Magic man David Copperfield conjures up an experience that ticks every last box on the lotus- eater's wish list. Set on the modestly self-titled Copperfield Bay, Musha Cay and its 10 outlying islands offer gold-plated accommodation for up to 24 guests. This is the full Montezuma of tropic island getaways - jet-skis, little thatch-roof hideaways for playing Robinson Crusoe, a beachfront airconditioned gym, sailing boats, a 37-foot Midnight Express torpedo boat and an amphibious catamaran to save you from wetting your feet. Every suite has his-and-hers bathrooms and a private beach.

A drive-in sized outdoor screen by the beach provides night-time entertainment. Among the fringing islands are commas of blinding white sand stroked by a sibilant blue sea. Highview, the seigneurial, plantation-style mansion that caps the island, is almost 1000 square metres of ultra-luxury, with a private sauna and two grandmaster suites, each with its own kitchen. Penelope Cruz and Javier Bardem were hitched here and Johnny Depp, Bill Gates, Jim Carrey and Google co-founder Sergey Brin are just some who have stayed. Note the price tag does not include international phone calls. From US$37,500 a night for up to 12 guests; mushacay.com.

LIGHTHOUSE GREBENI, CROATIA

Just off the Croatian city of Dubrovnik, the former lighthouse-keeper's residence perched on this rocky little isle offers bare-bones but charming accommodation for up to seven. The 140-year-old stone cottage has three double bedrooms and one single room, each done out in a soft blue and white colour scheme, a fully equipped kitchen and lounge room with satellite television. Water comes from a tank and power from solar panels.

Activities favour the more intrepid traveller unfazed by isolation with few creature comforts. Swimming is off steep rocks and divers can explore the wartime wreck of the Italian vessel Taranto, which sank barely 20 metres off the island. An outstanding feature of Grebeni is the outdoor area, which features two spacious terraces with deckchairs, sunbeds and parasols.

The Hotel Dubrovnik Palace, which manages the lighthouse, provides a daily maid service. For an additional fee, the hotel can also organise a chef and butler. From €159 a night; lighthouses-croatia.com.

MAKEPEACE ISLAND, QUEENSLAND

This heart-shaped island in the Noosa River on Queensland's Sunshine Coast is yet another barefoot getaway from Sir Richard Branson.

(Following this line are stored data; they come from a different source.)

/-- A section of a U-plane message arrives at a port (R63 to R66); PORTUNM counts each unmatched one (log entry
140). In sideshow service it leaves by the other port of the pair 2k, 2k + 1 (R443). -/
def execIngestSection (port eaxc frameId subframe slotId symbol startPrb numPrb comp time : Nat)
    (prbs : List Byte) (s : State) : Host.Outcome State Fault Refusal :=
  match s.atTime time with
  | none => .next s
  | some s1 =>
    let x : Section :=
      { eaxc := eaxc, frameId := frameId, subframe := subframe, slotId := slotId, symbol := symbol,
        startPrb := startPrb, numPrb := numPrb, comp := comp, time := time, prbs := prbs }
    if !s.hub.bootDone then .next (s1.bridge port x)
    else
      match s1.regionsFor port eaxc with
      | [] => .next (s1.modHub (fun h =>
          { h with portUnm := tset 0 h.portUnm port (tget 0 h.portUnm port + 1) }))
      | rs => .next (rs.foldl (fun t r => t.ingest r.1 r.2 x) s1)

/-- An ingest signal (R89): a RESERVED node without a command is DONE; any other ignores it. -/
def State.signalNode (s : State) (id : BitVec 16) : State :=
  if id ≠ 0xFFFF#16 ∧ (s.node id).st = .reserved then s.finishNode id .done 1 else s

/-- Time passes the end of a slot that received a section: its node is signalled (R67, R89). -/
def execSlotClose (tile region sl time : Nat) (s : State) : Host.Outcome State Fault Refusal :=
  let r := (s.tile tile).region region
  match s.atTime time with
  | none => .next s
  | some s1 =>
    if r.en && r.seen.contains sl &&
        decide (symbolStart r.mu.toNat sl 13 time + (r.late.toNat * 64 : Nat) < time) then
      let s2 := s1.modRegion tile region (fun r => { r with seen := r.seen.filter (fun x => x != sl) })
      .next (s2.signalNode r.node)
    else .next s

/-- IRCTL's fields from a write, EN aside (R63). -/
def Ingest.write (r : Ingest) (x : Nat) : Ingest :=
  { r with ports := BitVec.ofNat 8 (x / 2), eaxc := BitVec.ofNat 16 (x / 2 ^ 9),
           a := BitVec.ofNat 7 (x / 2 ^ 25), vf := BitVec.ofNat 9 (x / 2 ^ 32),
           mu := BitVec.ofNat 2 (x / 2 ^ 41), comp := BitVec.ofNat 2 (x / 2 ^ 43),
           ld := BitVec.ofNat 2 (x / 2 ^ 45) }

/-- The region may be enabled beside the tile's other regions (R63). -/
def Tile.regionOk (t : Tile) (n : Nat) (r : Ingest) : Bool :=
  decide (r.comp.toNat ≤ 1 ∧ 1 ≤ r.prbs.toNat ∧ r.prbs.toNat ≤ 273 ∧ r.base.toNat % 64 = 0 ∧
    r.base.toNat + r.size ≤ scratchSize) &&
    t.ingest.all (fun e => decide (e.1 = n) || !e.2.en ||
      decide (e.2.base.toNat + e.2.size ≤ r.base.toNat ∨ r.base.toNat + r.size ≤ e.2.base.toNat))

/-- A write of IRCTL (R63); in sideshow service no region can be enabled (R443). Enabling forgets the slots that
received sections before (log entry 141). -/
def execIrctlWrite (tile region : Nat) (data : W64) (s : State) : Host.Outcome State Fault Refusal :=
  let t := s.tile tile
  let r := (t.region region).write data.toNat
  if !data.getLsbD 0 then .next (s.modRegion tile region (fun _ => { r with en := false }))
  else if s.hub.bootDone && t.regionOk region r then
    .next (s.modRegion tile region (fun _ =>
      { r with en := true, err := false, lateCnt := 0, earlyCnt := 0, fmtCnt := 0, seen := [] }))
  else .next (s.modRegion tile region (fun _ => { r with en := false, err := true }))

/-! ### Egress (R68 to R70) -/

def State.flow (s : State) (f : Nat) : Flow := tget Flow.reset s.flows f
def State.modFlow (s : State) (f : Nat) (g : Flow → Flow) : State :=
  { s with flows := tset Flow.reset s.flows f (g (s.flow f)) }

/-- Location of a flow's queue header (R69). -/
def Flow.header (f : Flow) : Nat := scratchLoc f.tile.toNat (f.base.toNat * 16)
/-- TAIL and HEAD words of the queue. -/
def State.flowTail (s : State) (f : Flow) : Nat := s.peekNat f.header 8
def State.flowHead (s : State) (f : Flow) : Nat := s.peekNat (f.header + 8) 8

/-- FLCTL's fields from a write, EN aside (R68). -/
def Flow.write (f : Flow) (x : Nat) : Flow :=
  { f with port := BitVec.ofNat 3 (x / 2), comp := BitVec.ofNat 2 (x / 2 ^ 4),
           vf := BitVec.ofNat 9 (x / 2 ^ 8), eaxc := BitVec.ofNat 16 (x / 2 ^ 32),
           vid := BitVec.ofNat 12 (x / 2 ^ 48), pcp := BitVec.ofNat 3 (x / 2 ^ 60) }

/-- The flow may be enabled (R68). -/
def State.flowOk (s : State) (n : Nat) (f : Flow) : Bool :=
  decide (f.comp.toNat ≤ 1 ∧ 4 ≤ f.logn.toNat ∧ f.logn.toNat ≤ 10 ∧ f.base.toNat % 4 = 0 ∧
    f.base.toNat * 16 + 64 + 2 ^ f.logn.toNat * 32 ≤ scratchSize) &&
    (s.part (s.vf f.vf.toNat).part.toNat).table.tiles.contains f.tile.toNat &&
    s.flows.all (fun e => decide (e.1 = n) || !e.2.en ||
      decide (e.2.port ≠ f.port ∨ e.2.eaxc ≠ f.eaxc))

/-- Remove a flow: EN clears, and the posted descriptors that have not been sent are dropped (R70). With a
poisoned TAIL or HEAD their number is not known: the flow's function fails (R75, log entry 120). -/
def State.removeFlow (s : State) (n : Nat) : State :=
  let f := s.flow n
  if !f.en then s
  else if s.poisoned f.header 16 then
    (s.modFlow n (fun f => { f with en := false, ready := [] })).macFailure [f.vf.toNat]
  else
    s.modFlow n (fun f => { f with
      en := false, ready := [],
      drop := sat16 f.drop ((s.flowTail f + 2 ^ 64 - s.flowHead f) % 2 ^ 64) })

/-- A write of FLCTL (R68). A poisoned TAIL leaves the flow disabled and stops its function (R75, log entry
120). -/
def execFlctlWrite (flow : Nat) (data : W64) (s : State) : Host.Outcome State Fault Refusal :=
  let f := (s.flow flow).write data.toNat
  if !data.getLsbD 0 then
    .next ((s.removeFlow flow).modFlow flow (fun f => f.write data.toNat))
  else if s.flowOk flow f && s.poisoned f.header 8 then
    .next ((s.modFlow flow (fun _ => { f with en := false, err := false, ready := [] })).macFailure
      [f.vf.toNat])
  else if s.flowOk flow f then
    .next ((s.modFlow flow (fun _ =>
      { f with en := true, err := false, sent := 0, lateCnt := 0, drop := 0, ready := [] })).poke
      (f.header + 8) 0 (leBytes 8 (s.flowTail f)))
  else
    .next ((s.removeFlow flow).modFlow flow (fun f =>
      { f.write data.toNat with en := false, err := true }))

/-- Advance HEAD (R70 step 5); a poisoned HEAD stops the flow's function (R75). -/
def State.advanceFlow (s : State) (f : Flow) : State :=
  if s.poisoned (f.header + 8) 8 then s.macFailure [f.vf.toNat]
  else s.poke (f.header + 8) 0 (leBytes 8 (s.flowHead f + 1))

/-- Fields of a descriptor (R69), as a 256-bit number. -/
def txTime (d : Nat) : Nat := bitsAt 64 0 d
def txStart (d : Nat) : Nat := bitsAt 16 128 d
def txNum (d : Nat) : Nat := bitsAt 16 144 d

/-- The fields of a descriptor are in range (R69). -/
def txOk (d : Nat) : Bool :=
  decide (bitsAt 64 192 d = 0 ∧ txStart d ≤ 272 ∧ 1 ≤ txNum d ∧ txStart d + txNum d ≤ 273 ∧
    bitsAt 8 160 d ≤ 13 ∧ bitsAt 8 176 d ≤ 9)

/-- Bytes of a PRB on the wire. -/
def Flow.bytesPerPrb (f : Flow) : Nat := if f.comp = 1#2 then 28 else 48

/-- The lines of walkers' updates that something holds up (R42, R52, R247, R278). -/
def State.updatesHeld (s : State) (ps : List (W64 × Nat × Xlat)) : List (Nat × Nat) :=
  ps.filterMap (fun p => (s.updateHeld p.2.2).map (fun l => (l, 8)))

/-- A descriptor's TXTIME lies more than 10 µs in the past (R70), a bound that sideshow service multiplies by
8/3 (R443). -/
def State.tooLate (s : State) (tx time : Nat) : Bool :=
  if s.hub.bootDone then decide (tx + 10000 < time) else decide (3 * tx + 80000 < 3 * time)

/-- Drop the descriptor at HEAD, counted in DROP (R70). -/
def State.dropDescriptor (s : State) (n : Nat) (f : Flow) : State :=
  (s.modFlow n (fun f => { f with drop := sat16 f.drop 1 })).advanceFlow f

Despite the resort-style free-form pool and the plushly engineered suites, intimacy is key here. Many guests describe the experience as like staying in the holiday home of a rich friend who happens to have a dynamite chef in the form of Nick Jones and a taste for high jinks. The 15-person spa, the Island Bar, tennis court and Relaxation Wantilan head the amenities list. Balinese accents dominate, from the dark-wood floors throughout the shaggy thatched roofs to the furnishings.

Guest accommodation includes three luxury villas, each with two bedrooms, a shared bathroom and a separate lounge area, while the Bali House has four bedrooms, each with a private bathroom. From $3800 a night; makepeaceisland.com.